What’s behind far-right trend of using 3D tech to make guns?

What’s behind far-right trend of using 3D tech to make guns?

Balliet, 27, was referring to 3D-printed firearms. In the same post, on the now-defunct far-right messaging board, Meguca, Balliet wrote, just minutes before carrying out his attack: “Of course, there are dozens of other designs out there, so what’s special with mine? Simple, I prefer live testing.”

He then provided a link to a livestream on the gaming platform, Twitch, which broadcast his gun attack.

In his manifesto, which was also uploaded onto Meguca, apart from his objective of trying to “kill as many anti-Whites as possible, jews preferred”, Balliet also stated that he wanted to “prove the viability of improvised weapons”.
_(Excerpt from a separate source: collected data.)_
/-- A negative divisor turns the inequality: negating both sides of the division does not change the quotient. -/
theorem le_quotient_floor_iff_of_neg {a b q : Int} (hb : b < 0) : q ≤ quotient .floor a b ↔ a ≤ q * b := by
  calc q ≤ quotient .floor a b
      ↔ q ≤ quotient .floor (-a) (-b) := by rw [quotient, quotient, fdiv, fdiv, Int.neg_fdiv_neg]
    _ ↔ q * -b ≤ -a := le_quotient_floor_iff_of_pos (Int.neg_pos_of_neg hb)
    _ ↔ a ≤ q * b := by rw [Int.mul_neg, Int.neg_le_neg_iff]

/-- The truncated quotient is one above the floored exactly when the division leaves a remainder and the signs differ. -/
theorem quotient_trunc_eq_floor_iff {a b : Int} (hb : b ≠ 0) :
    quotient .trunc a b = quotient .floor a b ↔ b ∣ a ∨ a.sign = b.sign ∨ a = 0 := by
  change tdiv a b = Int.fdiv a b ↔ _
  rw [tdiv_eq_intTdiv, Int.tdiv_eq_fdiv, add_eq_left]
  by_cases hdvd : b ∣ a
  · simp [hdvd]
  have ha : a ≠ 0 := fun h => hdvd (h ▸ Int.dvd_zero b)
  rcases lt_or_gt_of_ne ha with ha | ha <;> rcases lt_or_gt_of_ne hb with hb | hb
  · simp [hdvd, Int.sign_eq_neg_one_of_neg, ha, hb, ha.not_ge, hb.not_ge]
  · simp [hdvd, Int.sign_eq_neg_one_of_neg, Int.sign_eq_one_of_pos, ha, hb, ha.ne, ha.not_ge, hb.le]
  · simp [hdvd, Int.sign_eq_neg_one_of_neg, Int.sign_eq_one_of_pos, ha, hb, ha.ne', ha.le, hb.not_ge]
  · simp [hdvd, Int.sign_eq_one_of_pos, ha, hb, ha.le, hb.le]

/-- No rounding moves away from zero by more than the dividend's magnitude. -/
theorem natAbs_quotient_le (d : DivMode) (a b : Int) : (quotient d a b).natAbs ≤ a.natAbs := by
  rw [quotient_eq]
  split_ifs
  · exact Int.natAbs_tdiv_le_natAbs a b
  · exact Int.natAbs_fdiv_le_natAbs a b

/-- Settles O28: the floored quotient is below itself, and so on its side of the dividend; the rest is one lemma a clause. -/
theorem divisionRounding : Obligations.DivisionRounding := by
  refine fun a b hb => ⟨rfl, fun hpos => ⟨?_, fun q => ?_⟩, fun hneg => ⟨?_, fun q => ?_⟩,
    quotient_trunc_eq_floor_iff hb, natAbs_quotient_le .trunc a b, natAbs_quotient_le .floor a b⟩
  · exact (le_quotient_floor_iff_of_pos hpos).1 le_rfl
  · exact (le_quotient_floor_iff_of_pos hpos).2
  · exact (le_quotient_floor_iff_of_neg hneg).1 le_rfl
  · exact (le_quotient_floor_iff_of_neg hneg).2

end Sys2Proof.Machine
end

section
/-! SUPPORT. Memory as what it reads (20_memory.md §1, §4): the canonical list is determined by its words, and a written word is what the
next fetch from its address reads. -/

namespace Sys2Proof.Machine

/-! ### Canonical memories are equal if they read alike -/

theorem Memory.wf_cons {p : Nat × Int} {m : Memory} :
    Memory.wf (p :: m) ↔ (∀ q ∈ m, p.1 < q.1) ∧ p.2 ≠ 0 ∧ Memory.wf m := by
  rw [Memory.wf, Memory.wf, List.pairwise_cons, List.forall_mem_cons]
  tauto

/-- A canonical memory reads zero below its first listed address. -/
theorem Memory.read_eq_zero_of_lt {m : Memory} {a : Nat} (h : ∀ q ∈ m, a < q.1) : m.read a = 0 :=
  read_eq_zero_of_not_listed m a fun q hq => (h q hq).ne'

theorem Memory.read_cons_below {p : Nat × Int} {m : Memory} {a : Nat} (hm : Memory.wf (p :: m)) (ha : a < p.1) :
    Memory.read (p :: m) a = 0 := by
  obtain ⟨hlt, -, -⟩ := wf_cons.1 hm
  exact read_eq_zero_of_lt (List.forall_mem_cons.2 ⟨ha, fun q hq => ha.trans (hlt q hq)⟩)

theorem Memory.read_cons_head (p : Nat × Int) (m : Memory) : Memory.read (p :: m) p.1 = p.2 := if_pos rfl
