-- ==== Sys2Proof/Machine/Ops.lean ====
section
/-! DEFINITION. The shared operations of the module: groups and bindings (R41 to R43, R54), the energy account
at a reconciliation (R422), notices and trace records, the abort of a phase (R56), TAKING A TRAP OR FAULT
(R447, R450) and the return from service code (R452). -/

namespace Sys2Proof.Machine

/-! Groups. -/

def State.phaseOf (s : State) (c : Core) : PhaseRec := (s.ttOf c).phases.getD c.pidx {}

/-- The set of logical cores of group gk (R41). -/
def State.group (s : State) (c : Core) (k : Nat) : Nat := Tab.look 0 (s.ttOf c).groups k

/-- gk is used and every member takes part in the running phase (R54). -/
def State.groupOk (s : State) (c : Core) (k : Nat) : Bool :=
  let g := s.group c k
  g != 0 && g &&& (s.phaseOf c).cores == g

def State.isMember (s : State) (c : Core) (k l : Nat) : Bool := (s.group c k).testBit l

def membersOf (g : Nat) : List Nat := (List.range 256).filter g.testBit

/-- The physical core bound to a logical core of this box (R43). -/
def State.physOf (s : State) (c : Core) (l : Nat) : Option Nat :=
  if Tab.has (s.ttOf c).binding l then some (Tab.look 0 (s.ttOf c).binding l) else none

/-- A logical core is a core of this core's pod. -/
def State.inPod (s : State) (c : Core) (l : Nat) : Bool :=
  match s.physOf c l with
  | some n => podOf n == podOf c.num
  | none => false

/-- The timetable spans two modules (R45). -/
def Partition.twoBox (x : Partition) : Bool := x.tt.any (·.twobox)

/-- The boundary of the phase has taken effect, and the partition is being saved there (R60). -/
def Partition.savesBoundary (x : Partition) : Bool := x.state == 6 && x.saveKind == 1

/-- The participating cores of the running phase of a partition, in this box, as physical cores in ascending
logical order. -/
def State.participants (s : State) (p : Nat) : List Nat :=
  let x := s.part p
  match x.tt, x.run with
  | some t, some r =>
    let cores := (t.phases.getD r.idx {}).cores
    (t.binding.filter fun b => cores.testBit b.1).map (·.2)
  | _, _ => []

/-! Energy (R416, R422). -/

def minBalance : Int := -(2 ^ 47)

/-- A balance after a gain: a signed number of 48 bits, at least −2^47, with the excess over the ceiling apart (R416,
R417). DEDUCED (log 76): a ceiling that 48 signed bits do not hold acts as 2^47 − 1. -/
def capBalance (bal : Int) (cap : Nat) : Int × Int :=
  let b := max bal minBalance
  let cap := min cap (2 ^ 47 - 1)
  if (cap : Int) < b then (cap, b - cap) else (b, 0)

def poolCap (s : State) : Nat := 1000 * s.mpwr

def State.poolGain (s : State) (x : Int) : State :=
  { s with pool := min (max (s.pool + x) minBalance) (poolCap s) }

/-- The reconciliation of a phase (R422): at a boundary, an abort or a save. -/
def State.reconcile (s : State) (p : Nat) (abort save : Bool) : State :=
  let x := s.part p
  match x.run with
  | none => s
  | some r =>
    let m := Config.metered s.nFree
    let m := x.metered + m
    let b := capBalance (x.bal + r.energy - m) x.cap
    let s := { s with nFree := s.nFree + 1 }
    let s := (s.setPart p { x with bal := b.1, meas := (x.meas + m) % 2 ^ 64, metered := 0 }).poolGain b.2
    let flags := (if abort then 2 ^ 18 else 0) + (if save then 2 ^ 19 else 0)
    let clamp := min (max b.1 (-(2 ^ 31))) (2 ^ 31 - 1)
    s.event 1 p (words32 [r.idx + r.grade * 2 ^ 16 + flags, r.energy, min m (2 ^ 32 - 1),
      (clamp % 2 ^ 32).toNat, s.tf])

/-- The sensors are read (R421, R424): the energy metered since the last reading adds up, to M of the running phase up to
its boundary (R422), and to the total alone outside one. -/
def State.meterNow (s : State) (p : Nat) : State :=
  let m := Config.metered s.nFree
  { s.onPart p fun x =>
      if x.run.isSome && !x.savesBoundary then { x with metered := x.metered + m }
      else { x with meas := (x.meas + m) % 2 ^ 64 } with
    nFree := s.nFree + 1 }

/-- An event of a partition happens next, in this cycle. -/
def State.soon (s : State) (p : Nat) (what : Instr) : State :=
  { s with agenda := { at_ := { idx := p }, what := some what } :: s.agenda }

/-! Notices (R486) and the trace (R469). -/

def State.notify (s : State) (p : Nat) : State := s.emitOut (.msix s.owner (1 + p))

/-- A trace record of a core: the bundle it names, type and datum (R469, R474). DESIGN CHOICE (log 81): a TRBASE that aims
it at the code area is obeyed. -/
def State.traceAt (s : State) (n : Nat) (addr : Word) (type datum : Nat) : State :=
  let c := s.core n
  let x := s.part c.part
  if x.trlen = 0 then s
  else
    let rec_ := type + c.num * 2 ^ 4 + c.lcore * 2 ^ 16 + c.pidx * 2 ^ 48 + addr.toNat * 2 ^ 64 +
      c.scycle * 2 ^ 128 + datum % 2 ^ 64 * 2 ^ 192
    match s.writeVirtual (podOf n) c.part (x.trbase + 32 * x.trnext) (leBytes 32 rec_) .pass with
    | (none, s) => s.onPart c.part fun x => { x with trnext := (x.trnext + 1) % x.trlen }
    | (some _, s) => s.onPart c.part fun x => { x with trdrop := satAdd32 x.trdrop 1 }

/-- A trace record that names the bundle at the program counter. -/
def State.trace (s : State) (n type datum : Nat) : State := s.traceAt n (s.core n).seq.pc type datum

/-! The end of a phase by abort (R56). -/

/-- The engines lose every command; a row set whose fill is cancelled is EMPTY (log 15). -/
def Core.cancelAll (c : Core) : Core :=
  let e := c.eng
  { c with eng := { e with
      mq := [], fills := [], posts := [], sb := [], follows := [], results := [], fences := []
      carry := { e.carry with queue := [] }
      chans := e.chans.map fun x => (x.1, { x.2 with queue := [] })
      retired := []
      banks := e.banks.map fun b => (b.1, { b.2 with
        sets := b.2.sets.map fun r => (r.1, if r.2.state = 1 then { r.2 with state := 0 } else r.2) }) } }

/-- The entries that no issued command has discarded count (R259, R277). -/
def countOutliers (l : List Outlier) : Nat := (l.filter fun o => o.gone.isNone).length

/-- What BSTAT shows of a bank (R277); the first fill has the sequencer, and the fills behind it wait for it (R264). -/
def Core.bstatRecord (c : Core) (b : Nat) : Word :=
  let x := c.bank b
  let set (i : Nat) : RowSet := if x.mode then Tab.look {} x.sets i else {}
  let a := set x.act
  let st := (List.range 4).foldr (fun i acc => (set i).state + 4 * acc) 0
  let uses (m : MCmd) : Bool := match m.work with
    | .pass p => p.banks.any fun k => k.bank == b
    | _ => false
  let passes := min 255 (c.eng.mq.filter uses).length
  let fillq := c.eng.fills.tail.any fun f => f.set.bank == b
  BitVec.ofNat 64 ((if x.mode then 1 else 0) + x.act * 2 + st * 8 + a.wfmt * 2 ^ 11 + a.afmt * 2 ^ 15 +
    (a.planes - 1) * 2 ^ 19 + a.storage * 2 ^ 23 + a.tag * 2 ^ 25 + countOutliers x.outl * 2 ^ 29 +
    c.ctlBits 0x045 b b * 2 ^ 36 + passes * 2 ^ 37 + (if fillq then 2 ^ 45 else 0) + b * 2 ^ 46)

def Core.accRow (c : Core) (bank row : Nat) : AccRow := Tab.look {} c.eng.acc (bank * 32 + row)
def Core.setAccRow (c : Core) (bank row : Nat) (r : AccRow) : Core :=
  { c with eng := { c.eng with acc := Tab.store c.eng.acc (bank * 32 + row) r } }

/-- Every element of a row is NaN. -/
def allNan : Nat := 2 ^ 64 - 1

/-- The largest magnitude among the non-NaN elements (R288, R300). -/
def AccRow.peak (r : AccRow) : Nat :=
  (r.elems.filter fun e => !r.nan.testBit e.1).foldl (fun m e => max m e.2.natAbs) 0

/-- What ACCHEAD shows of a row (R300); `h` is H as counted at its issue. -/
def Core.headRecord (c : Core) (bank row h : Nat) : Word :=
  let r := c.accRow bank row
  let band := bank * 4 + row / 8
  let e := if r.nan = allNan then 0x8000 else (r.e % 2 ^ 16).toNat
  let nans := ((List.range 64).filter r.nan.testBit).length
  BitVec.ofNat 64 (e + h * 2 ^ 16 + (if r.ovf then 2 ^ 24 else 0) + (if r.peak = 0 then 2 ^ 25 else 0) +
    (if r.peak = 0 then 0 else Nat.log2 r.peak) * 2 ^ 26 + nans * 2 ^ 32 +
    (if c.eng.bandLive.contains band then 2 ^ 39 else 0) + bank * 2 ^ 40 + row * 2 ^ 44 +
    Tab.look 0 c.eng.owners band * 2 ^ 49 + (if Tab.has c.eng.owners band then 0 else 2 ^ 57))

/-- What a status record shows of the core as it stands. -/
def Core.showPost (c : Core) : Post → Post
  | .bstat d b => .shown d (c.bstatRecord b)
  | .head d b r h => .shown d (c.headRecord b r h)
  | p => p

/-- A result of the M slot lands in q3 or q6 (R95, R298). -/
def Core.land (c : Core) (p : Post) : Core :=
  let c := { c with eng := { c.eng with posts := c.eng.posts.filter fun x => x != p } }
  match c.showPost p with
  | .shown _ v => c.setQueue 3 (c.queue 3 ++ [v])
  | .image _ _ r => { c with q := { c.q with rows := c.q.rows ++ [r] } }
  | _ => c

/-- The cycle at which a result of the M slot lands, once it is known. -/
def Post.due : Post → Option Nat
  | .bstat d _ => some d
  | .head d _ _ _ => some d
  | .shown d _ => some d
  | .image d _ _ => d

/-- The status records that land at `now` show the state of the cycle that ends (R277, R300). -/
def Core.showDue (c : Core) (now : Nat) : Core :=
  { c with eng := { c.eng with posts := c.eng.posts.map fun p =>
      if (p.due.any fun d => decide (d ≤ now)) then c.showPost p else p } }

/-- The results due by `now` land. -/
def Core.landDue (c : Core) (now : Nat) : Core :=
  (c.eng.posts.filter fun p => match p.due with | some d => decide (d ≤ now) | none => false).foldl
    (fun c p => c.land p) c

/-- The control-register information that results in flight need. -/
abbrev CtlTable := Nat → Option CtlInfo

end Sys2Proof.Machine
end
Among the cache of firearms Balliet had in Halle was a sub-machine gun that had 3D-printed plastic components, such as the magazine and grip.

Balliet’s attack is seen as a breakthrough moment among cases of far-right “extremism”, described by several experts as being the first perpetrator that had made and used a weapon from 3D-printed elements.

The world’s first ever gun to be made from a 3D printer was built in 2013 by Cody Wilson, a 25-year-old gun rights activist in the United States.

Ballistics and firearms expert Phillip Boyce, from the British-based firm Forensic Equity, said 3D printed guns have evolved since then, despite the “standard and quality” remaining “about the same”, with various designs now available.

It is no longer just handguns that can be produced from a 3D printer, Boyce said.

“You can have a fully automatic AR15 rifle, or a fully automatic AK47. And normally, those fully automatic weapons have got steel barrels, but the rest of it is plastic,” he added.

Since 2019, there has been an increase in the number of arrests and convictions in a number of European countries and elsewhere of people downloading and or trying to build their own 3D-printed guns. And so far, most seem to have far-right links, experts say.

In April this year, Spanish police raided a workshop that was producing 3D-printed weapons in Santa Cruz de Tenerife, in the Canary Islands. They recovered two 3D printers, a replica assault rifle and several gun barrels. Officers said they had also found manuals on urban guerrilla warfare and white supremacist literature. The owner of the workshop was arrested and charged with illegal possession of weapons.

The next month, two men and a woman were arrested in the British town of Keighley, as part of an investigation into “right-wing terrorism”, police said. All three were charged with possessing components of a 3D-printed firearm. One of the suspects faces an additional charge of disseminating an image of the Oklahoma City bomber, Timothy McVeigh.

And in June, a 15-year-old British girl from Derbyshire was charged with six terror offences, including the possession of a manual on how to make a firearm from a 3D printer.